UBS previously put a $1 billion offer on the table on March 18, but the deal was rejected by the Credit Suisse board, FT sources said. The $1 billion offer was a considerable discount under the bank’s market value on March 17 of nearly $8 billion, according to data from Companies Market Cap.
To close the deal, Swiss authorities also agreed to change the country’s regulations to bypass a shareholder vote and announce the deal over the weekend, ahead of the markets opening.
Also, as part of the deal, the Swiss National Bank (SNB) committed to provide over $100 billion in liquidity line to USB. According to the FT, the deal was heavily influenced by the SNB and the Swiss Financial Market Supervisory Authority (FINMA). United States and European regulators are said to have approved the deal, with coordinated statements to be released later on Sunday.
UBS is taking over Credit Suisse pic.twitter.com/XF8LEZFXlx
— David Gura (@davidgura) March 19, 2023
Swiss authorities considered alternatives to Credit Suisse in case the deal with UBS failed over the weekend, including a full or partial nationalization of the bank as an emergency option.
Credit Suisse’s rescue plan would also include losses to bondholders. The move prompted European regulator’s concerns that it would undermine investor confidence in Europe’s financial sector.
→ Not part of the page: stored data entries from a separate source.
-- ==== Sys2Proof/Machine/Ring.lean ====
section
/-!
DEFINITION. The ring node (R283 to R309): frames, seals, process data (R274 to R276), ring time, DELAY stamps, the process-data watchdog
and the ports.
-/
namespace Sys2Proof.Machine

/-- Changing the ring state. -/
def Dev.modRing (d : Dev) (f : Ring → Ring) : Dev := { d with ring := f d.ring }

/-- The source code of a port's events (R309). -/
def portSrc (portB : Bool) : Nat := if portB then 0xFFFB else 0xFFFA

/-- The forwarding core runs (R303, R406): the crown is out of reset and on a rung with D5 on. -/
def Dev.forwards (d : Dev) : Bool := d.crownUp && d.rd Reg.PL_RUNG ≤ 1

/-- Both ports are LOOPED: the node is isolated and forwards nothing (R287). -/
def Dev.isolated (d : Dev) : Bool := bitOf (d.rd Reg.RP_LOOP) 0 && bitOf (d.rd Reg.RP_LOOP) 1

/-! Frame errors and refusals (R285, R309). -/

/-- A frame with a wrong FCS: marked bad upstream, or a local error of its port, which also restarts the port's error-free time. -/
def Dev.fcsError (d : Dev) (portB upstream : Bool) : Dev :=
  if upstream then d.bump 32 Reg.RP_FCS_UPSTREAM
  else
    let d := d.bump 32 (if portB then Reg.RP_FCS_B else Reg.RP_FCS_A)
    let n := (if portB then d.ring.nFcsB else d.ring.nFcsA) + 1
    let last := if portB then d.ring.tFcsB else d.ring.tFcsA
    let due := match last with
      | none => true
      | some t => decide (t + 60000000000 ≤ d.now)
    let tl := if due then some d.now else last
    let m := if due then 0 else n
    let d := d.modRing fun r =>
      if portB then { r with nFcsB := m, tFcsB := tl, cleanB := d.now } else { r with nFcsA := m, tFcsA := tl, cleanA := d.now }
    d.when due fun d => d.log1 0x0604 (portSrc portB) n

/-- A check of R290 refuses a frame that arrived at t: the event for the first refusal after 60 s without one. -/
def Dev.refuseFrame (d : Dev) (t check cycle : Nat) : Dev :=
  let due := match d.ring.tRefuse with
    | none => true
    | some t0 => decide (t0 + 60000000000 ≤ t)
  (d.modRing fun r => { r with tRefuse := some t }).when due fun d => d.logAt t 0x0605 0xFFFC (check + cycle % 2 ^ 24 * 256)

/-! The checks and the seal (R290, R292). -/

/-- This node's own cycle index at an instant: in the running cycles, or in the length that the frame states. -/
def Dev.ownIndex (d : Dev) (t cycleNs : Nat) : Nat :=
  let T := if d.rd Reg.SQ_LOCK ≠ 0 then d.rd Reg.SQ_CYCLE_NS else cycleNs
  t / T % 2 ^ 32

/-- The number of the first check of R290 that fails; 10 when none does. -/
def Dev.frameCheck (d : Dev) (f : Frame) : Nat :=
  let st := d.rd Reg.RT_STATE
  if f.verMajor ≠ 1 ∨ (f.ftype ≠ 1 ∧ f.ftype ≠ 2) then 1
  else if 1500 < 32 + f.sealCount + f.pdLen + 128 * f.acycGroups then 2
  else if f.ftype ≠ 1 then 3
  else if d.rd Reg.PL_RUNG ≠ 0 then 4
  else if d.rd Reg.RG_NODE_ADDR = 0 ∧ !f.posaddr then 5
  else if d.mode = INIT then 6
  else if st ≠ 2 ∧ st ≠ 3 then 7
  else if f.cycleIndex ≠ d.ownIndex f.tArr f.cycleNs then 8
  else if f.pdEpoch ≠ d.rd Reg.RG_PD_EPOCH ∨ f.pdLen < d.rd Reg.RG_OUT_OFFSET + d.rd Reg.PI_OUT_LEN ∨
      f.pdLen < d.rd Reg.RG_IN_OFFSET + d.rd Reg.PI_IN_LEN then 9
  else 10

/-- The STATUS of the seal for a check result (R290, R292); none where no seal is written. -/
def Dev.sealStatus (d : Dev) (check : Nat) : Option Nat :=
  match check with
  | 4 => some 7
  | 6 => some 6
  | 7 => some 10
  | 8 => some 9
  | 9 => some 8
  | 10 => some (if d.mode = OPERATE then 1 else if d.mode = PREOP then 2 else d.mode)
  | _ => none

/-- The seal as the frame passes (R292): only where the address lies in the seal table. -/
def Dev.sealFrame (d : Dev) (f : Frame) (check : Nat) : Dev :=
  let a := d.rd Reg.RG_NODE_ADDR
  match d.sealStatus check with
  | none => d
  | some st =>
    let k := if d.rd Reg.SQ_LOCK ≠ 0 then d.rd Reg.SQ_CYCLE_INDEX else f.cycleIndex
    d.when (1 ≤ a && a ≤ f.sealCount) fun d => d.wr Reg.RG_SEAL_LAST (k % 16 + st * 16)

/-! Process data (R274 to R276, R293). -/

/-- A process-data entry refused or unbound (R274 to R276). -/
def Dev.pdDenied (d : Dev) : Dev := d.bump 32 Reg.DR_PD_DENIED

/-- The handle that a map entry binds. -/
def Dev.mapHandle (d : Dev) (out : Bool) (i : Nat) : Nat :=
  tabGet (fun _ => 0) d.mapHnd (if out then Reg.PI_OUT_MAP i else Reg.PI_IN_MAP i)

/-- One input entry: its bytes in the snapshot; 0 where it is unbound or not readable. -/
def Dev.inputEntry (d : Dev) (e : Env) (i v : Nat) : Dev × List Nat :=
  let (ix, sub) := mapObj v
  let n := mapLen v
  if d.readAccess ix sub (d.mapHandle false i) ≠ OK then (d.pdDenied, List.replicate n 0)
  else
    let r := d.readNow e ix sub 0
    if r.2.1 ≠ OK then (r.1.pdDenied, List.replicate n 0) else (r.1, bytesLE n r.2.2)

/-- The input part: one snapshot of every entry (R293). -/
def Dev.inputPart (d : Dev) (e : Env) : Dev × List Nat :=
  (d.mapEntries false).foldl (fun p x => let r := p.1.inputEntry e x.1 x.2; (r.1, p.2 ++ r.2)) (d, [])

/-- A process-data value: with OPERATE privilege and without a transaction, staged now, or at the boundary under DET (R202, R275). -/
def Dev.outputEntry (d : Dev) (w : Worn) (i v val : Nat) : Dev :=
  let (ix, sub) := mapObj v
  let h := d.mapHandle true i
  let x : Entry := { id := 256, ix := ix, sub := sub, hnd := h, val := val, len := mapLen v, cyc := d.rd Reg.SQ_CYCLE_INDEX }
  if d.writeAccess false true ix sub h x.len val ≠ OK || d.entryCheck w x ≠ OK then d.pdDenied
  else if d.det then { d with staged := d.staged ++ [x] }
  else d.writeOutput (slotOf ix) x.key val

/-- A toggle command byte (R276): the first sets the baseline, a change of TOGGLE stages the command. -/
def Dev.toggleEntry (d : Dev) (w : Worn) (i v b : Nat) : Dev :=
  let t := bitOf b 7
  let set := fun (d : Dev) => d.modRing fun r => { r with seen := (r.seen.filter fun p => p.1 ≠ i) ++ [(i, t)] }
  match d.ring.seen.find? fun p => p.1 = i with
  | none => set d
  | some p =>
    if p.2 = t then d
    else
      let d := set d
      let (ix, sub) := mapObj v
      let h := d.mapHandle true i
      let x : Entry := { ix := ix, sub := sub, hnd := h, val := b % 128, len := 1, cyc := d.rd Reg.SQ_CYCLE_INDEX }
      if d.writeAccess false true ix sub h 1 x.val ≠ OK || d.entryCheck w x ≠ OK then d.pdDenied
      else { d with staged := d.staged ++ [x] }

/-- The output part of a valid frame is written in entry order; level entries are ignored in PREOP and SERVICE (R53). -/
def Dev.outputPart (d : Dev) (w : Worn) (bs : List Nat) : Dev :=
  ((d.mapEntries true).foldl (fun (p : Dev × List Nat) x =>
    let n := mapLen x.2
    let v := ofBytesLE (p.2.take n)
    let d := if mapEdge x.2 then p.1.toggleEntry w x.1 x.2 v
      else if p.1.mode = PREOP || p.1.mode = SERVICE then p.1
      else p.1.outputEntry w x.1 x.2 v
    (d, p.2.drop n)) (d, bs)).1

/-- The process-data watchdog reaches zero (R302): safe trigger bit 0 acts. -/
def Dev.pdwExpire (d : Dev) : Dev :=
  if d.rd Reg.PDW_STATE = 1 && d.ring.pdwEnd ≤ d.now then
    let d := ((d.wr Reg.PDW_STATE 2).bump 32 Reg.PDW_EXPIRIES).modRing fun r => { r with pdwOut := true }
    (d.log1 0x0609 0xFFFC (d.rd Reg.SQ_CYCLE_INDEX)).moduleSafe 0
  else d

/-- The process-data watchdog at the end of a valid frame that brings outputs (R302); a timer that reached zero by then has expired, and
the frame ends the persisting condition at once (R304). -/
def Dev.pdwFrame (d : Dev) (cycle : Nat) : Dev :=
  let d := d.pdwExpire
  let back := d.ring.pdwOut
  let d := d.modRing fun r => { r with pdwOut := false }
  let d := d.when (d.rd Reg.PDW_STATE ≠ 0) fun d => (d.wr Reg.PDW_STATE 1).pdwRestart
  d.when back fun d => d.log1 0x060A 0xFFFC cycle

/-! Ring time (R297, R298). -/

/-- A value in ns as a saturating signed 32-bit number. -/
def sat32 (x : Int) : Int := clampInt (-(2 ^ 31)) (2 ^ 31 - 1) x

/-- The clock is stepped (R298): the sequencer stops, except where the time was FREE. -/
def Dev.stepClock (d : Dev) (off : Int) : Dev :=
  let d := d.when (d.rd Reg.RT_STATE ≠ 0) (·.stopCycles)
  let d := { d with now := ((d.now : Int) - off).toNat }
  ((d.wr Reg.RT_STATE 1).modRing fun r => { r with inLock := 0, outLock := 0 }).log1 0x0608 0xFFFC (ofInt 32 (sat32 (-off / 1000)))

/-- ACQUIRING is entered by a slew. -/
def Dev.slewClock (d : Dev) (off : Int) : Dev :=
  ((d.wr Reg.RT_STATE 1).modRing fun r => { r with inLock := 0, outLock := 0 }).log1 0x0607 0xFFFC (ofInt 32 (sat32 off))

/-- The offset of a frame acts (R297, R298). -/
def Dev.takeTime (d : Dev) (off : Int) : Dev :=
  let a := off.natAbs
  let rate := clampInt (-500000) 500000 (Config.piRate off (d.rdI 32 Reg.RT_RATE))
  let d := (d.wrI 32 Reg.RT_OFFSET (sat32 off)).wrI 32 Reg.RT_RATE rate
  let st := d.rd Reg.RT_STATE
  if st = 0 ∨ 1000000 < a then d.stepClock off
  else if st = 1 then
    let n := if a ≤ 20 then d.ring.inLock + 1 else 0
    if 16 ≤ n then
      ((d.wr Reg.RT_STATE 2).modRing fun r => { r with inLock := 0, outLock := 0 }).log1 0x0606 0xFFFC (ofInt 32 off)
    else d.modRing fun r => { r with inLock := n }
  else if st = 2 then
    let n := if 200 < a then d.ring.outLock + 1 else 0
    if 3 ≤ n then d.slewClock off else d.modRing fun r => { r with outLock := n }
  else if a ≤ 200 then (d.wr Reg.RT_STATE 2).modRing fun r => { r with outLock := 0 }
  else d.slewClock off

/-- A cycle frame tells the sequencer that it passed, and its cycle length (R193, R197, R289): a length outside R289 is no announcement. -/
def Dev.announce (d : Dev) (T : Nat) : Dev :=
  let good := 62500 ≤ T && T ≤ 100000000 && T % 10 = 0
  let T := if good then T else d.seq.annNs
  let d := d.modSeq fun x => { x with
    frame := true, annNs := T, lateAnn := x.lateAnn || (x.fixed && x.nextSrc = 0 && x.nextNs ≠ T && x.running) }
  d.when (d.rd Reg.SQ_LOCK = 2 && d.rd Reg.SQ_CYCLE_NS = T) fun d => d.setLock 1 T

/-! Requests in a frame (R294, R296). -/

/-- A record addressed to this node: by address, or by position under POSADDR. -/
def Dev.addressed (d : Dev) (f : Frame) (r : FrameReq) : Bool :=
  r.req.op ≠ 0 && (if f.posaddr then r.node = f.hops + 1 else d.rd Reg.RG_NODE_ADDR ≠ 0 && r.node = d.rd Reg.RG_NODE_ADDR)

/-- The requests of a frame in frame order, with their answers. -/
def Dev.frameRequests (d : Dev) (e : Env) (f : Frame) : Dev :=
  let l := f.requests.filter fun r => d.addressed f r
  l.foldl (fun d r => let d := d.request e r.req; d.modRing fun x => { x with answers := x.answers ++ [d.resp] }) d

/-! CYCLE_FRAME. -/

/-- The canopy region lies inside the process-data region (R347). -/
def Dev.regionFits (d : Dev) (f : Frame) : Bool := d.rd Reg.CN_REGION_OFFSET + 288 ≤ f.pdLen

/-- What a served frame does at its end, with a good FCS (R291), for the check c that decided. -/
def Dev.frameEnd (d : Dev) (e : Env) (f : Frame) (c : Nat) : Dev :=
  let delay := if f.portB then d.rd Reg.RT_PROP_DELAY_B else d.rd Reg.RT_PROP_DELAY
  let off := (f.tArr : Int) - (f.ringTime + delay)
  let d := d.modRing fun r => { r with served := some f.cycleIndex, passed := true }
  let d := (d.announce f.cycleNs).frameRequests e f
  let d := if c = 10 then
      let d := (d.bump 32 Reg.RP_SERVED).when (d.regionFits f) fun d => d.cnWrite f.cycleIndex
      (d.outputPart e.worn f.outputs).pdwFrame f.cycleIndex
    else d
  let d := d.when (9 ≤ c && f.ringSync && !d.canopy.timeLost) fun d => d.modSeq fun x => { x with ringSync := true }
  let d := (d.takeTime off).cyclesBegin.cnPassed f
  d.when (c = 10 && d.regionFits f) fun d => d.cnFrameEnd f

/-- A pass of a DELAY frame is stamped under its measurement number (R299); a frame that comes again ends at check 3. -/
def Dev.delayStamp (d : Dev) (portB copy : Bool) (num t : Nat) : Dev :=
  let r := d.ring
  let r : Ring := if r.stamps = num then r else { r with stamps := num, stampP := 0, stampP2 := 0, stampS := 0, stampPort := 0 }
  let r : Ring := if copy then (if r.stampS = 0 then { r with stampS := t } else r)
    else if r.stampP = 0 then { r with stampP := t, stampPort := nat01 portB }
    else if r.stampP2 = 0 then { r with stampP2 := t } else r
  ({ d with ring := r }.wr Reg.RG_LAST_CHECK 3).wr Reg.RT_DELAY_STAMPS
    (packLE [(4, r.stamps), (8, r.stampP), (8, r.stampP2), (8, r.stampS), (1, r.stampPort)])

/-- HOPS and SERVED as they leave the node (R289): HOPS incremented on a first pass that check 1 lets through, SERVED where check 8 is
reached. -/
def Dev.markPassed (d : Dev) (f : Frame) (c : Nat) : Dev :=
  d.modRing fun r => { r with
    hopsOut := if c = 1 then f.hops else (f.hops + 1) % 256, servedOut := if 8 ≤ c then (f.served + 1) % 65536 else f.served }

/-- CYCLE_FRAME (R286, R290 to R298): the first pass of a frame; a later pass of an index already served changes nothing. An isolated
node passes none (R287). -/
def execCycleFrame (f : Frame) (s : State) : Host.Outcome State Fault Refusal :=
  s.run fun e d =>
    let d := d.at f.tEnd
    if !d.forwards then d
    else
      let d := d.when (!f.fcsOk) fun d => d.fcsError f.portB f.upstream
      let d := d.when (f.ftype = 1) fun d => d.modRing fun r => { r with tFrame := f.tArr }
      let c := d.frameCheck f
      if d.isolated || (d.ring.served = some f.cycleIndex && f.ftype = 1) then d
      else if c = 3 then d.delayStamp f.portB f.copy f.cycleIndex f.tArr
      else
        let d := ((d.wr Reg.RG_LAST_CHECK c).when (2 ≤ c) fun d => d.wr Reg.RG_POSITION ((f.hops + 1) % 256)).markPassed f c
        let d := d.when (c ≤ 2) fun d => d.bump 32 Reg.RP_REFUSED
        let d := d.when (c ≠ 10) fun d => d.refuseFrame f.tArr c f.cycleIndex
        let d := (d.sealFrame f c).when (4 ≤ c && f.fcsOk) fun d => d.wrBit Reg.RP_LOOP 7 f.broken
        let d := d.modRing fun r => { r with answers := [], inputs := [], beaconOut := none, transferOut := none }
        if c < 6 then d
        else
          let r := if c = 6 then (d, List.replicate (d.rd Reg.PI_IN_LEN) 0) else if c = 9 || f.pdLen < d.rd Reg.RG_IN_OFFSET + d.rd Reg.PI_IN_LEN then (d, []) else d.inputPart e
          let d := (if f.fcsOk then r.1 else d).modRing fun x => { x with inputs := r.2 }
          if f.fcsOk then d.frameEnd e f c else d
UBS and Credit Suisse have been locked in talks with regulators since March 15, after Credit Suisse largest shareholder, Saudi National Bank, said during an interview that it wouldn’t increase its investment in the Swiss bank due to regulations. Concerns about the bank’s ability to profit were heightened by the comments, raising fears about possible shareholder financing.
Credit Suisse was founded in 1856 to finance the expansion of Swiss railroads. It was considered the second-largest bank in the country.